The Hadley Falls Company gave a site at the northeast corner of High and Dwight streets and the first church building was dedicated July 27, 1853. "One of the finest churches in Western Massachusetts," it was pronounced by the critical. it cost $12,000, and it was patterned after the First Congregational Church of Manchester, N. H.
Rev. Richard Knight was installed April 20, 1853, and resigned March 29, 1855. Rev. J.B.R. Walker was installed November 8, 1855, and resigned February 7, 1864. Rev. Lucius R. Eastman was installed August 30, 1865 and resigned May 18, 1867 Rev. J.L.R. Trask was installed December 4, 1867, and was retained two years longer than his three predessors combined, but on December 3, 1882, he preached his farewell sermon having established a record for length of service second only to Dr. Reed's quarter-century of noble leadership.
First Meeting House of
Second Congregational Church
May 17, 1883, Rev. M.W. Stryker was installed and remained as pastor nearly two years. He held notable mass meetings in the Opera House reaching many of the unchurched and during his pastorate the present meeting house of the he Second Church was built, and it was dedicated January 29, 1885. The cost of building and site was about $100,000. Mr. Stryker closed his work here April 12, 1885, and on October 18 of that year Rev. H.H. Hubbard began a year's pastorate, ever notable, because in that brief time he received 139 new members into the fellowship of the church.

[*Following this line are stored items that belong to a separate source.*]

-- ==== Sys2Proof/Machine/Fetch.lean ====
section
/-! DEFINITION. Taking the host's next input. The engine has no program counter and fetches nothing: the host presents
each command word with its clock sample (spec/10_state.md R31; spec/00_scope.md R5). -/

namespace Sys2Proof.Machine

/-- What the engine finds at its inputs. -/
inductive Fetched where
  /-- The host presents nothing: the engine waits (R242). -/
  | waiting
  /-- `rst` is asserted; `s` is the state with that input taken (R240). -/
  | reset (s : State)
  /-- A command word; `s` is the state with that input taken and its clock sample in `now` (R5). -/
  | command (cmd : Word) (s : State)
deriving DecidableEq, Repr

/-- Take the next host input, in the order the host presents them (R57). -/
def fetch (s : State) : Fetched :=
  match s.inputs with
  | [] => .waiting
  | .reset :: rest => .reset { s with inputs := rest }
  | .command cmd now :: rest => .command cmd { s with inputs := rest, now := now }

end Sys2Proof.Machine
end

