-- ==== Sys2Proof/Certificates/Slice0/Obligations.lean ====
section
/-! DEFINITION. The statements for the provers. Each docstring names the rule of spec/ it formalises, or says that it
rests on a choice of the model's. Every register that a next state does not name is unchanged: the next state is
written as an update of the state before. The interface signals of R4 stand in the model's own fields `now`, `inputs`,
`results` and `frames` (log entries 1 to 3), so a statement about a result word or a frame speaks of those lists. -/

open Sys2Proof Sys2Proof.Machine

/-! ## Encoding -/

/-- Decoding the word of a well-formed command gives the command back, for every operand (R70 to R74). -/
def Obligations.DecodeInvertsEncode : Prop :=
  ∀ i : Instr, i.WellFormed → decode (encode i) = .ok i

/-- A word that decodes to a command is that command's word: no bit of a valid word is ignored (R71, R74). -/
def Obligations.EncodeInvertsDecode : Prop :=
  ∀ (cmd : Word) (i : Instr), decode cmd = .ok i → encode i = cmd

/-- R74: decoding is total; it rejects exactly the illegal words and otherwise reads each field from the bits the rule
gives it; a word is a valid command exactly when it matches a row of the opcode table, and then one row only. -/
def Obligations.DecodeReadsTheOpcodeTable : Prop :=
  ∀ cmd : Word,
    (IllegalWord cmd → ∃ e, decode cmd = .error e)
      ∧ (¬ IllegalWord cmd → ∃ i, decode cmd = .ok i ∧ ReadsFrom cmd i)
      ∧ ((∃ i, decode cmd = .ok i) ↔ ∃ row ∈ opcodeTable, row.matches cmd = true)
      ∧ (∀ row ∈ opcodeTable, ∀ row' ∈ opcodeTable, row.matches cmd = true → row'.matches cmd = true → row = row')

/-- Words written out from the patterns of R73 decode to the commands they stand for (95_test_vectors.md). -/
def Obligations.WordsOfTheSpecDecode : Prop :=
  decode 0x010003FF012C0000 = .ok (.setrgb 1023 300 0) ∧ decode 0x0200000000550258 = .ok (.sethv 85 600)
    ∧ decode 0x0300000000000000 = .ok .alloff ∧ decode 0x0400000000000001 = .ok (.setgamma true)
    ∧ decode 0x05000A0200000064 = .ok (.cfgswp 0 10 2 100) ∧ decode 0x0600000000000001 = .ok (.enswp true)
    ∧ decode 0x0700000000000000 = .ok .rstswp ∧ decode 0x0800000000000080 = .ok (.poll 128)
    ∧ decode 0x0900000000000000 = .ok .prog ∧ decode 0x0A00000003FE03FF = .ok (.hv2rgb 1022 1023)

/-- The assembler reads back the written form of every command; it refuses a line exactly when an operand does not fit
its field: 16 bits for `r g b value h v`, 8 bits for `hue start stop step offset`, 32 bits for `interval`, 1 bit for `en`
(R84); and the pseudo-commands stand for the commands R85 gives them. That a line is a mnemonic with integers, not
characters, is the model's choice (log entry 15). -/
def Obligations.AssemblerRefusesExactlyMisfits : Prop :=
  (∀ i : Instr, assemble i.written = some i)
    ∧ (∀ r g b, assemble (.setrgb r g b) = none ↔ ¬ (r < 2 ^ 16 ∧ g < 2 ^ 16 ∧ b < 2 ^ 16))
    ∧ (∀ hue value, assemble (.sethv hue value) = none ↔ ¬ (hue < 2 ^ 8 ∧ value < 2 ^ 16))
    ∧ (∀ en, assemble (.setgamma en) = none ↔ ¬ en < 2)
    ∧ (∀ start stop step interval, assemble (.cfgswp start stop step interval) = none ↔
        ¬ (start < 2 ^ 8 ∧ stop < 2 ^ 8 ∧ step < 2 ^ 8 ∧ interval < 2 ^ 32))
    ∧ (∀ en, assemble (.enswp en) = none ↔ ¬ en < 2)
    ∧ (∀ offset, assemble (.poll offset) = none ↔ ¬ offset < 2 ^ 8)
    ∧ (∀ h v, assemble (.hv2rgb h v) = none ↔ ¬ (h < 2 ^ 16 ∧ v < 2 ^ 16))
    ∧ assemble .alloff = some .alloff ∧ assemble .rstswp = some .rstswp ∧ assemble .prog = some .prog
    ∧ assemble .gammaOn = some (.setgamma true) ∧ assemble .gammaOff = some (.setgamma false)
    ∧ assemble .sweepOn = some (.enswp true) ∧ assemble .sweepOff = some (.enswp false)
    ∧ assemble .off = some .alloff

/-! ## One step -/

/-- A step takes the command word the host presents with its clock sample and, when the word decodes to a well-formed
command, is `exec` of that command. How inputs are held is the model's choice (log entries 1 and 2). -/
def Obligations.StepRunsTheDecodedCommand : Prop :=
  ∀ (s : State) (cmd : Word) (now : Millis) (rest : List HostInput) (i : Instr),
    s.nUnits ≠ 0 → s.inputs = .command cmd now :: rest → decode cmd = .ok i → i.WellFormed →
      step s = exec i { s with inputs := rest, now := now }

/-- R211: a word with an unassigned opcode or a set reserved bit is answered ERR_ILLEGAL with payload 0; no register is
written and nothing is emitted. -/
def Obligations.IllegalWordChangesNothing : Prop :=
  ∀ (s : State) (cmd : Word) (now : Millis) (rest : List HostInput),
    s.nUnits ≠ 0 → s.inputs = .command cmd now :: rest → IllegalWord cmd →
      step s = .next { s with inputs := rest, now := now, results := s.results ++ [0x0200000000000000] }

Dr. Reed, the present pastor, was installed December 28, 1886. Under his wise leadership this church has taken its place among the half dozen largest churches in the denomination. Twice during his pastorate Dr. Reed has welcomed the Massachusetts Conference of Congregational Churches, assembled in annual meeting. At the state meeting at Fitchburg Dr. Reed was the preacher. He has been president of the Connecticut Valley Congregational Club, and all the honors which Hampden County Congregationalism can bestow have come to Dr. Reed as by unquestioned right. No incident in his great pastorate has rejoiced him more than the recent completion of the Skinner Memorial Chapel, which has already justified its great cost, and proved itself a needed blessing to Holyoke.

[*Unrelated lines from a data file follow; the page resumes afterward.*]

/-- Settles O12: whatever the word, its step answers once. -/
theorem oneResultAndAtMostOneFrame : Obligations.OneResultAndAtMostOneFrame := by
  intro s cmd now rest hn hi
  obtain ⟨t, ht, hin, ⟨res, hres⟩, hframes⟩ := step_command_answersOnce hn hi
  exact ⟨t, res, ht, hin, hres, hframes⟩

end Sys2Proof.Machine

/-! SUPPORT. Every step keeps the invariants of the sweep registers, and a sweep whose start is above its stop finishes
at its first elapsed tick (spec/10_state.md R37). -/

namespace Sys2Proof.Machine

/-- The number of units is fixed by the fixture: no step changes it (R8). -/
theorem step_nUnits {s t : State} (h : step s = .next t) : t.nUnits = s.nUnits := by
  obtain ⟨-, ⟨-, rfl⟩ | ⟨rest, -, rfl⟩ | ⟨cmd, now, rest, i, -, -, he⟩ | ⟨cmd, now, rest, e, -, -, rfl⟩⟩ := step_cases h
  · rfl
  · exact State.takeReset_nUnits _
  · obtain ⟨u, hu, hn, -, -⟩ := exec_next i { s with inputs := rest, now := now }
    cases hu.symm.trans he
    exact hn
  · exact State.raiseIllegal_nUnits _

section
variable {s t : State}

/-- The invariants speak of the number of units, SW_START, SW_STOP and SW_CUR only. -/
theorem SweepInv.of_same_registers (hs : SweepInv s) (hn : t.nUnits = s.nUnits) (hstart : t.swStart = s.swStart)
    (hstop : t.swStop = s.swStop) (hcur : t.swCur = s.swCur) : SweepInv t where
  hasUnit := by rw [hn]; exact hs.hasUnit
  startLeCur := by rw [hstart, hcur]; exact hs.startLeCur
  curLeStop := by rw [hstart, hstop, hcur]; exact hs.curLeStop
  curAtStart := by rw [hstart, hstop, hcur]; exact hs.curAtStart

/-- A sweep that stands at its start meets the invariants whatever its stop: CFGSWP, RSTSWP and reset put it there
(R172, R174, R240). -/
theorem SweepInv.of_cur_eq_start (hn : 1 ≤ t.nUnits) (hcur : t.swCur = t.swStart) : SweepInv t where
  hasUnit := hn
  startLeCur := by rw [hcur]
  curLeStop := by rw [hcur]; exact id
  curAtStart _ := hcur

/-- Under the invariants a tick that steps leaves SW_CUR between the start and the stop, and stores the 9-bit sum
without truncation (R177). -/
theorem SweepInv.of_stepped (hs : SweepInv s) (hnext : nextHue s ≤ s.swStop.toNat) (hn : t.nUnits = s.nUnits)
    (hstart : t.swStart = s.swStart) (hstop : t.swStop = s.swStop) (hcur : t.swCur = BitVec.ofNat 8 (nextHue s)) :
    SweepInv t := by
  have hcurNat : t.swCur.toNat = nextHue s := by
    rw [hcur, BitVec.toNat_ofNat]
    exact Nat.mod_eq_of_lt (Nat.lt_of_le_of_lt hnext s.swStop.isLt)
  have hle : s.swStart.toNat ≤ nextHue s := Nat.le_add_right_of_le hs.startLeCur
  refine ⟨by rw [hn]; exact hs.hasUnit, ?_, ?_, ?_⟩
  · rw [hstart, hcurNat]; exact hle
  · rw [hstop, hcurNat]; exact fun _ => hnext
  · rw [hstart, hstop]; exact fun habove => absurd (Nat.le_trans hle hnext) (Nat.not_le_of_lt habove)

/-- A tick keeps the invariants: it steps within the range, or finishes with SW_CUR as it was (R177). -/
theorem sweepTick_keeps_sweepInv (hs : SweepInv s) (off : BitVec 8) (hn : (sweepTick off s).nUnits = s.nUnits) :
    SweepInv (sweepTick off s) := by
  obtain ⟨hnext, ht⟩ | ⟨-, ht⟩ := sweepTick_cases off s
  · rw [ht] at hn ⊢; exact hs.of_stepped hnext hn rfl rfl rfl
  · rw [ht]; exact hs.of_same_registers rfl rfl rfl rfl
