-- ==== Sys2Proof/Machine/Flags.lean ====
section
/-! DEFINITION. Every computation on STATUS (30_encoding.md R56) and the latch phase as a bit (10_state.md R16). -/

namespace Sys2Proof.Machine

/-- `1 << VBLANK_BIT`. -/
def vblankMask (p : Params) : Byte := (1 : Byte) <<< p.vblankBit.val

/-- `STATUS[VBLANK_BIT]` (R18). -/
def vblankOf (p : Params) (status : Byte) : Bool := status.getLsbD p.vblankBit

/-- `STATUS[VBLANK_BIT] <- 0` (R65). -/
def clearVblank (p : Params) (status : Byte) : Byte := status &&& ~~~(vblankMask p)

/-- `STATUS` after reset (R120): "in vblank", other bits 0. -/
def resetStatus (p : Params) : Byte := vblankMask p

/-- `(STATUS & ~clr_mask) | set_mask` (R102): set wins. -/
def statusAfterEvent (status setMask clrMask : Byte) : Byte := (status &&& ~~~clrMask) ||| setMask

/-- The byte a status read returns (R65): before the clear or after it, as `STATUS_READ_VALUE` says. -/
def statusReadByte (p : Params) (status : Byte) : Byte :=
  match p.statusReadValue with
  | .preClear => status
  | .postClear => clearVblank p status

/-- `W` written as a bit (R16): `ExpectHigh` is 1. -/
def Phase.toBit : Phase → BitVec 1
  | .expectHigh => 1
  | .expectLow => 0

/-- `not W` (R76): a Video Address write toggles the phase. -/
def Phase.toggle : Phase → Phase
  | .expectHigh => .expectLow
  | .expectLow => .expectHigh

end Sys2Proof.Machine
end

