-- ==== Sys2Proof/Laws/Exec.lean ====
section
/-! SUPPORT. Everything a meaning can do when it answers a next state, that pending operations are untouched by a
meaning, and how runs unfold. -/

namespace Sys2Proof.Machine

/-- Every way `exec` can answer a next state. -/
theorem exec_next_cases {i : Instr} {s t : State} (h : exec i s = .next t) :
    -- no statement
    (t = s ∧ ((∃ d, i = .wrR1 d) ∨ (∃ d, i = .wrStatus d) ∨ (∃ d, i = .wrR3 d) ∨ (∃ d, i = .wrR4 d) ∨
      (∃ d, i = .wrScroll d) ∨ (∃ a, i = .rdUnmapped a) ∨ (∃ a d, i = .wrUnmapped a d) ∨ i = .tick)) ∨
    -- a draw returned
    (t = (s.setDraws (s.draws + 1)).pushAnswer (.busByte (Config.freeByte s.draws)) ∧
      (i = .rdCtrl ∨ i = .rdR1 ∨ i = .rdR3 ∨ i = .rdR4 ∨ i = .rdScroll ∨ i = .rdAddr ∨
        (i = .rdData ∧ s.params.dataReadMode = .noEffect ∧ s.vAddr.toNat < s.params.vramSize))) ∨
    (i = .rdStatus ∧ t = ((s.setStatus (clearVblank s.params s.status)).setW .expectHigh).pushAnswer
      (.busByte (statusReadByte s.params s.status))) ∨
    (i = .rdData ∧ s.params.dataReadMode = .directIncrement ∧ s.vAddr.toNat < s.params.vramSize ∧
      t = (latchAdvance s).pushAnswer (.busByte (s.vramByte s.vAddr))) ∨
    (∃ d, i = .wrCtrl d ∧ t = s.setCtrl d) ∨
    (∃ b, i = .wrAddr b ∧ t = latchWriteHalf b s) ∨
    (∃ d, i = .wrData d ∧ s.vAddr.toNat < s.params.vramSize ∧
      t = latchAdvance (s.setVram (Memory.write s.vram s.vAddr.toNat d))) ∨
    (i = .reset ∧ t = resetBlock s) ∨
    (∃ m c, i = .statusEvent m c ∧ t = s.setStatus (statusAfterEvent s.status m c)) ∨
    (∃ n g, i = .decodeTile n ∧ n ≤ 511 ∧ readGrid n s = .ok g ∧ t = s.pushAnswer (.tile g)) ∨
    (∃ n, i = .decodeTile n ∧ 511 < n ∧ t = s.pushAnswer (.outOfRange n)) := by
  cases i with
  | rdData =>
    simp only [exec, execRdData] at h
    by_cases hv : s.vAddr.toNat < s.params.vramSize
    · cases hm : s.params.dataReadMode <;>
      · simp only [memRead_ok hv, hm, orFault, returnByte, returnDraw_eq, Host.Outcome.next.injEq] at h
        simp [← h, hv]
    · simp [memRead_error hv, orFault] at h
  | wrData d =>
    simp only [exec, execWrData] at h
    by_cases hv : s.vAddr.toNat < s.params.vramSize
    · simp only [memWrite_ok hv, orFault, Host.Outcome.next.injEq] at h
      simp [← h, hv]
    · simp [memWrite_error hv, orFault] at h
  | wrScroll d =>
    simp only [exec, execWrScroll, discardWrite] at h
    cases hm : s.params.scrollPolicy <;> simp [hm] at h
    simp [← h]
  | decodeTile n =>
    simp only [exec, execDecodeTile] at h
    by_cases hn : n ≤ 511
    · rw [if_pos ((tileInRange_iff n).mpr hn)] at h
      cases hg : readGrid n s with
      | error e => simp [hg, orFault] at h
      | ok g =>
        simp only [hg, orFault, Host.Outcome.next.injEq] at h
        simp [← h, hn, hg]
    · have hn' : ¬ tileInRange n = true := fun hc => hn ((tileInRange_iff n).mp hc)
      rw [if_neg hn', raiseOutOfRange, Host.Outcome.next.injEq] at h
      simp only [Instr.decodeTile.injEq, ← h]
      have : 511 < n := by omega
      simp [this]
  | reservedHost c => simp [exec, execReservedHost] at h
  | rdStatus =>
    simp only [exec, execRdStatus, returnByte, latchForceHigh, Host.Outcome.next.injEq] at h
    simp [← h]
  | rdCtrl | rdR1 | rdR3 | rdR4 | rdScroll | rdAddr =>
    simp only [exec, execRdCtrl, execRdR1, execRdR3, execRdR4, execRdScroll, execRdAddr, returnDraw_eq,
      Host.Outcome.next.injEq] at h
    simp [← h]
  | wrCtrl d | wrAddr b | wrR1 d | wrStatus d | wrR3 d | wrR4 d | rdUnmapped a | wrUnmapped a d | tick | reset
  | statusEvent m c =>
    simp only [exec, execWrCtrl, execWrAddr, execWrR1, execWrStatus, execWrR3, execWrR4, execRdUnmapped,
      execWrUnmapped, execTick, execReset, execStatusEvent, discardWrite, Host.Outcome.next.injEq] at h
    simp [← h]

/-! ### Pending operations -/

/-- An outcome with its next state changed. -/
def mapNext (f : State → State) : Result → Result
  | .next t => .next (f t)
  | .fault e => .fault e
  | .refused r => .refused r

/-- A state with other pending operations. -/
def State.withInputs (s : State) (ops : List RawOp) : State := { s with inputs := ops }

theorem memRead_withInputs (a : Addr) (s : State) (ops : List RawOp) :
    memRead a (s.withInputs ops) = memRead a s := rfl

theorem readGrid_withInputs (n : Nat) (s : State) (ops : List RawOp) :
    readGrid n (s.withInputs ops) = readGrid n s := rfl

theorem latchWriteHalf_withInputs (b : Byte) (s : State) (ops : List RawOp) :
    latchWriteHalf b (s.withInputs ops) = (latchWriteHalf b s).withInputs ops := by
  cases h : s.w <;> simp [latchWriteHalf, State.withInputs, h, State.setV, State.setW]

/-- A meaning neither reads nor writes the pending operations. -/
theorem exec_withInputs (i : Instr) (s : State) (ops : List RawOp) :
    exec i (s.withInputs ops) = mapNext (·.withInputs ops) (exec i s) := by
  cases i with
  | rdData =>
    simp only [exec, execRdData]
    rw [show memRead (s.withInputs ops).vAddr (s.withInputs ops) = memRead s.vAddr s from rfl]
    cases memRead s.vAddr s with
    | error e => rfl
    | ok b => cases hm : s.params.dataReadMode <;> simp only [orFault, State.withInputs, hm] <;> rfl
  | wrData d =>
    simp only [exec, execWrData]
    by_cases hv : s.vAddr.toNat < s.params.vramSize
    · have hv' : (s.withInputs ops).vAddr.toNat < (s.withInputs ops).params.vramSize := hv
      rw [memWrite_ok hv, memWrite_ok hv']
      rfl
    · have hv' : ¬ (s.withInputs ops).vAddr.toNat < (s.withInputs ops).params.vramSize := hv
      rw [memWrite_error hv, memWrite_error hv']
      rfl
  | wrAddr b => simp only [exec, execWrAddr, latchWriteHalf_withInputs, mapNext]
  | wrScroll d =>
    simp only [exec, execWrScroll, State.withInputs]
    cases s.params.scrollPolicy <;> rfl
  | decodeTile n =>
    simp only [exec, execDecodeTile, readGrid_withInputs]
    split
    · cases readGrid n s <;> rfl
    · rfl
  | rdCtrl | rdR1 | rdStatus | rdR3 | rdR4 | rdScroll | rdAddr | wrCtrl _ | wrR1 _ | wrStatus _ | wrR3 _ | wrR4 _
  | rdUnmapped _ | wrUnmapped _ _ | reset | statusEvent _ _ | tick | reservedHost _ => rfl

/-! ### Runs -/

theorem runOps_nil (s : State) : runOps [] s = .next s := rfl

/-- A run takes one operation, performs it, and goes on from the state it leaves. -/
theorem runOps_cons (op : RawOp) (ops : List RawOp) (s : State) :
    runOps (op :: ops) s =
      match exec (decode s.params op) s with
      | .next t => Host.Core.run Sys2Proof.core ops.length (t.withInputs (ops ++ s.inputs))
      | .fault e => .fault e
      | .refused r => .refused r := by
  have h : Sys2Proof.core.step { s with inputs := op :: ops ++ s.inputs } =
      mapNext (·.withInputs (ops ++ s.inputs)) (exec (decode s.params op) s) :=
    exec_withInputs (decode s.params op) s (ops ++ s.inputs)
  simp only [runOps, List.length_cons, Host.Core.run]
  rw [h]
  cases exec (decode s.params op) s <;> rfl

theorem execAll_cons_next {i : Instr} {is : List Instr} {s t : State} (h : exec i s = .next t) :
    execAll (i :: is) s = execAll is t := by
  simp [execAll, h]

theorem execAll_append_next {is js : List Instr} {s t : State} (h : execAll is s = .next t) :
    execAll (is ++ js) s = execAll js t := by
  induction is generalizing s with
  | nil =>
    simp only [execAll, Host.Outcome.next.injEq] at h
    simp [h]
  | cons i is ih =>
    simp only [execAll] at h
    cases hi : exec i s with
    | next u =>
      rw [hi] at h
      rw [List.cons_append, execAll_cons_next hi, ih h]
    | fault e => simp [hi] at h
    | refused r => simp [hi] at h

end Sys2Proof.Machine
end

The Second Church has among many things stood strongly for the worship of God in noble music. Its organ has no superior in Massachusetts, and its organist, Professor Hammond, has rendered a notable ministry in the realm of sacred music. He has given 560 organ recitals, all open gratuitously to any that would come, and during the last Lenten season held in the Skinner Chapel a most notable series of Saturday afternoon recitals.
For many years this church has had a city missionary on its staff and the present incumbent is Miss Mary Ruggles.
The officers are as follows : Deacons, Edward W. Chapin, Wilbur C. Newell, Caleb J. Humeston, William A. Allyn, Edward C. Purrington, Charles A. Prouty, Guy H. Beman, Joseph A. Skinner, Frederick S. Webber, William D. Fortune, Frank B. Towne; church committee, pastor, deacons, Edward P. Bagg, Willis D. Ballard, Sidney E. Whiting, Timothy H. Fowler, William S. Stedman, John G. Clark; superintendent of Sunday school, Joseph A. Skinner; church clerk, Edward C. Purrington; assistant clerk, Guy H. Berman; treasurer, Willia D. Ballard.
Officers of the parish: the parish committee, Arthur J. Newell, Arthur M. French, Nathan P. Avery; collector, William A. Allyn; treasurer, Henry C. Smith; clerk, Charles P. Lyman; sexton, John B. Haskell.